/-! ## Sectors that two packets share (R230) -/

/-- Bytes of a transfer's range [lo, hi) of offsets that lie in the 32-byte sector of an offset, when offset 0 lies at `base`. -/
def inSector (base lo hi off : Nat) : Nat := min hi ((base + off) / 32 * 32 + 32 - base) - max lo ((base + off) / 32 * 32 - base)
/-- Part of a sector joined with the other parts of it that wait: to be written when the whole of it is here, else to wait. -/
def joinFrag (base lo hi : Nat) (fs : List Frag) (f : Frag) : List Frag × List (Nat × List (Byte × Bool)) :=
  let mate := fun (g : Frag) => g.key == f.key && (base + g.off) / 32 == (base + f.off) / 32
  let all : List (Byte × Bool) := ((fs.filter (fun g => mate g && decide (g.off < f.off))).flatMap (fun g => g.bytes)) ++ f.bytes ++
    ((fs.filter (fun g => mate g && decide (f.off < g.off))).flatMap (fun g => g.bytes))
  if all.length < inSector base lo hi f.off then (f :: fs, [])
  else (fs.filter (fun g => !mate g), [(((fs.filter mate).map (fun g => g.off)).foldl min f.off, all)])
/-- What a packet of a transfer writes: its bytes but for the parts of sectors that lack their rest, with the parts that waited for it. -/
def sectorPieces (key : List Nat) (base lo hi off : Nat) (fs : List Frag) (bs : List (Byte × Bool)) :
    List Frag × List (Nat × List (Byte × Bool)) :=
  let h := if off = lo then 0 else min bs.length ((32 - (base + off) % 32) % 32)
  let t := if off + bs.length = hi then 0 else min (bs.length - h) ((base + off + bs.length) % 32)
  let head := if h = 0 then (fs, []) else joinFrag base lo hi fs { key := key, off := off, bytes := bs.take h }
  let tail := if t = 0 then (head.1, []) else joinFrag base lo hi head.1 { key := key, off := off + bs.length - t, bytes := bs.drop (bs.length - t) }
  (tail.1, (head.2 ++ [(off + h, (bs.drop h).take (bs.length - h - t))] ++ tail.2).filter (fun p => !p.2.isEmpty))
/-- Bytes that an earlier packet of a transfer has read ahead at an offset. -/
def State.readAhead (s : State) (key : List Nat) (off : Nat) : List (Byte × Bool) :=
  ((s.ahead.find? (fun f => f.key == key && f.off == off)).map (fun f => f.bytes)).getD []
/-- Where the reading of a packet's bytes [off, stop) ends: with their last sector, or the range. -/
def readEnd (base hi stop : Nat) : Nat := min hi (stop + (32 - (base + stop) % 32) % 32)
/-- Bytes read past a packet's end are kept for the next. -/
def State.keepAhead (s : State) (key : List Nat) (stop : Nat) (bs : List (Byte × Bool)) : State :=
  let rest := s.ahead.filter (fun f => f.key ≠ key)
  { s with ahead := if bs.isEmpty then rest else { key := key, off := stop, bytes := bs } :: rest }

Work task :: After locating the line containing "def State.keepAhead (s", give that line and every later line of the listing again exactly, up to and including the last.

Answer for this exercise ::
def State.keepAhead (s : State) (key : List Nat) (stop : Nat) (bs : List (Byte × Bool)) : State :=
  let rest := s.ahead.filter (fun f => f.key ≠ key)
  { s with ahead := if bs.isEmpty then rest else { key := key, off := stop, bytes := bs } :: rest }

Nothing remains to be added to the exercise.